--- GIVEN RECORDS ---

/-- R101, which the spec marks as derived from R64 and R100: a fatal error changes the status and, for InvalidTrap with
TRAP_LINKS_R7, R7; it records the incremented PC. -/
def Obligations.FatalErrorsArePrecise : Prop :=
  ∀ i : Instr, i.WellFormed → ∀ (s t : State) (what : Fatal), s.status = .running → exec i s = .next t →
    t.status = .faulted what →
    t = { s with status := .faulted what, regs := t.regs } ∧ Claims.keepsRegs s t [.r7] ∧
    ((∃ op, what = .invalidOpcode op s.pc ∧ t.reg .r7 = s.reg .r7) ∨
      ∃ v, what = .invalidTrap v s.pc ∧ t.reg .r7 = Claims.linkedR7 s)

/-- R118, tier 3: a step that does not read the status cell and is no GETC or IN observes nothing of the input: with any
other input it does the same, and it leaves the input as it was. -/
def Obligations.UnreadInputIsNotObserved : Prop :=
  ∀ (s : State) (other : List Byte), s.status = .running → Claims.readsNoInput s →
    ∃ t, step s = .next t ∧ t.kbdIn = s.kbdIn ∧ step { s with kbdIn := other } = .next { t with kbdIn := other }

/-- R43, which the spec marks as derived from R29 and R41: where an instruction stores to the very next word, the next
step runs what was stored. -/
def Obligations.StoredWordIsFetchedNext : Prop :=
  ∀ (i : Instr) (s t : State) (sr : Reg), Claims.storeOf i s = some (s.pc, sr) → s.status = .running →
    s.service = .idle → s.pc ≠ 0xFFFF#16 → s.pc ≠ kbsrAddr → exec i s = .next t →
    step t = exec (decode (s.reg sr)) { t with pc := BitVec.ofNat 16 (s.pc.toNat + 1) }

/-! ### State, register file, memory interface, host -/

/-- R113: the values the spec gives at construction, for every value of the registers and of the console streams. -/
def Obligations.ConstructionHoldsTheResetValues : Prop :=
  (∀ (g : Regs) (k o : List Byte), (State.construct g k o).pc = 0x3000#16 ∧ (State.construct g k o).cond = .zro ∧
    (∀ a : Word, (State.construct g k o).mem.read a = 0#16) ∧ (State.construct g k o).status = .running ∧
    (∀ r, (State.construct g k o).reg r = g.get r) ∧ (State.construct g k o).kbdIn = k ∧
    (State.construct g k o).conOut = o) ∧
  ∃ g k o, State.reset = State.construct g k o

/-- R17: the write port writes the word and, when asked, COND from it; it writes nothing else. -/
def Obligations.RegisterWritePort : Prop :=
  ∀ (s : State) (r : Reg) (v : Word) (u : Bool),
    (s.setReg r v u).reg r = v ∧ Claims.keepsRegs s (s.setReg r v u) [r] ∧
    (s.setReg r v u).cond = (if u = true then (if v = 0#16 then .zro else if v.getLsbD 15 = true then .neg else .pos)
      else s.cond) ∧
    (s.setReg r v true).cond = Claims.flagOf v ∧
    s.setReg r v u = { s with regs := (s.setReg r v u).regs, cond := (s.setReg r v u).cond }
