/-! #### keyTaken -/
@[simp] theorem State.keyTaken_regs (s : State) (rest : List Byte) : (s.keyTaken rest).regs = s.regs := rfl
@[simp] theorem State.keyTaken_pc (s : State) (rest : List Byte) : (s.keyTaken rest).pc = s.pc := rfl
@[simp] theorem State.keyTaken_cond (s : State) (rest : List Byte) : (s.keyTaken rest).cond = s.cond := rfl
@[simp] theorem State.keyTaken_mem (s : State) (rest : List Byte) : (s.keyTaken rest).mem = s.mem := rfl
@[simp] theorem State.keyTaken_status (s : State) (rest : List Byte) : (s.keyTaken rest).status = s.status := rfl
@[simp] theorem State.keyTaken_kbdIn (s : State) (rest : List Byte) : (s.keyTaken rest).kbdIn = rest := rfl
@[simp] theorem State.keyTaken_conOut (s : State) (rest : List Byte) : (s.keyTaken rest).conOut = s.conOut := rfl
@[simp] theorem State.keyTaken_service (s : State) (rest : List Byte) : (s.keyTaken rest).service = s.service := rfl
@[simp] theorem State.keyTaken_polls (s : State) (rest : List Byte) : (s.keyTaken rest).polls = s.polls := rfl
@[simp] theorem State.keyTaken_reg (s : State) (rest : List Byte) (q : Reg) : (s.keyTaken rest).reg q = s.reg q := rfl

/-! #### What the host observes -/
@[simp] theorem State.observed_idle {s : State} (h : s.service = .idle) {α : Type} (v : α) : s.observed v = some v := by
  simp [State.observed, State.atStepBoundary, h]
@[simp] theorem State.observed_inside {s : State} (h : s.service ≠ .idle) {α : Type} (v : α) : s.observed v = none := by
  simp [State.observed, State.atStepBoundary, h]

/-! #### supplyInput -/
@[simp] theorem State.supplyInput_regs (s : State) (bs : List Byte) : (s.supplyInput bs).regs = s.regs := rfl
@[simp] theorem State.supplyInput_pc (s : State) (bs : List Byte) : (s.supplyInput bs).pc = s.pc := rfl
@[simp] theorem State.supplyInput_cond (s : State) (bs : List Byte) : (s.supplyInput bs).cond = s.cond := rfl
@[simp] theorem State.supplyInput_mem (s : State) (bs : List Byte) : (s.supplyInput bs).mem = s.mem := rfl
@[simp] theorem State.supplyInput_status (s : State) (bs : List Byte) : (s.supplyInput bs).status = s.status := rfl
@[simp] theorem State.supplyInput_kbdIn (s : State) (bs : List Byte) : (s.supplyInput bs).kbdIn = s.kbdIn ++ bs := rfl
@[simp] theorem State.supplyInput_conOut (s : State) (bs : List Byte) : (s.supplyInput bs).conOut = s.conOut := rfl
@[simp] theorem State.supplyInput_service (s : State) (bs : List Byte) : (s.supplyInput bs).service = s.service := rfl
@[simp] theorem State.supplyInput_polls (s : State) (bs : List Byte) : (s.supplyInput bs).polls = s.polls := rfl
@[simp] theorem State.supplyInput_reg (s : State) (bs : List Byte) (q : Reg) : (s.supplyInput bs).reg q = s.reg q := rfl

/-! #### poll -/
@[simp] theorem State.poll_regs (s : State) : (s.poll).regs = s.regs := rfl
@[simp] theorem State.poll_pc (s : State) : (s.poll).pc = s.pc := rfl
@[simp] theorem State.poll_cond (s : State) : (s.poll).cond = s.cond := rfl
@[simp] theorem State.poll_mem (s : State) : (s.poll).mem = s.mem.afterPoll Config.kbsrPollMode s.polledKey := rfl
@[simp] theorem State.poll_status (s : State) : (s.poll).status = s.status := rfl
@[simp] theorem State.poll_conOut (s : State) : (s.poll).conOut = s.conOut := rfl
@[simp] theorem State.poll_service (s : State) : (s.poll).service = s.service := rfl
@[simp] theorem State.poll_polls (s : State) : (s.poll).polls = s.polls + 1 := rfl
@[simp] theorem State.poll_reg (s : State) (q : Reg) : (s.poll).reg q = s.reg q := rfl

/-! #### placeNextWord -/
@[simp] theorem State.placeNextWord_regs (s : State) (w : Word) : (s.placeNextWord w).regs = s.regs := rfl
@[simp] theorem State.placeNextWord_pc (s : State) (w : Word) : (s.placeNextWord w).pc = s.pc := rfl
@[simp] theorem State.placeNextWord_cond (s : State) (w : Word) : (s.placeNextWord w).cond = s.cond := rfl
@[simp] theorem State.placeNextWord_mem (s : State) (w : Word) : (s.placeNextWord w).mem = s.mem.write s.pc w := rfl
@[simp] theorem State.placeNextWord_status (s : State) (w : Word) : (s.placeNextWord w).status = .running := rfl
@[simp] theorem State.placeNextWord_kbdIn (s : State) (w : Word) : (s.placeNextWord w).kbdIn = s.kbdIn := rfl
@[simp] theorem State.placeNextWord_conOut (s : State) (w : Word) : (s.placeNextWord w).conOut = s.conOut := rfl
@[simp] theorem State.placeNextWord_service (s : State) (w : Word) : (s.placeNextWord w).service = .idle := rfl
@[simp] theorem State.placeNextWord_polls (s : State) (w : Word) : (s.placeNextWord w).polls = s.polls := rfl
@[simp] theorem State.placeNextWord_reg (s : State) (w : Word) (q : Reg) : (s.placeNextWord w).reg q = s.reg q := rfl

---

Could you set down, word for word, only the lines above from the line with "def Obligations.RegisterWritePort : Prop" to the line with "rest).service = s.service := rfl", including both?

def Obligations.RegisterWritePort : Prop :=
  ∀ (s : State) (r : Reg) (v : Word) (u : Bool),
    (s.setReg r v u).reg r = v ∧ Claims.keepsRegs s (s.setReg r v u) [r] ∧
    (s.setReg r v u).cond = (if u = true then (if v = 0#16 then .zro else if v.getLsbD 15 = true then .neg else .pos)
      else s.cond) ∧
    (s.setReg r v true).cond = Claims.flagOf v ∧
    s.setReg r v u = { s with regs := (s.setReg r v u).regs, cond := (s.setReg r v u).cond }
/-! #### keyTaken -/
@[simp] theorem State.keyTaken_regs (s : State) (rest : List Byte) : (s.keyTaken rest).regs = s.regs := rfl
@[simp] theorem State.keyTaken_pc (s : State) (rest : List Byte) : (s.keyTaken rest).pc = s.pc := rfl
@[simp] theorem State.keyTaken_cond (s : State) (rest : List Byte) : (s.keyTaken rest).cond = s.cond := rfl
@[simp] theorem State.keyTaken_mem (s : State) (rest : List Byte) : (s.keyTaken rest).mem = s.mem := rfl
@[simp] theorem State.keyTaken_status (s : State) (rest : List Byte) : (s.keyTaken rest).status = s.status := rfl
@[simp] theorem State.keyTaken_kbdIn (s : State) (rest : List Byte) : (s.keyTaken rest).kbdIn = rest := rfl
@[simp] theorem State.keyTaken_conOut (s : State) (rest : List Byte) : (s.keyTaken rest).conOut = s.conOut := rfl
@[simp] theorem State.keyTaken_service (s : State) (rest : List Byte) : (s.keyTaken rest).service = s.service := rfl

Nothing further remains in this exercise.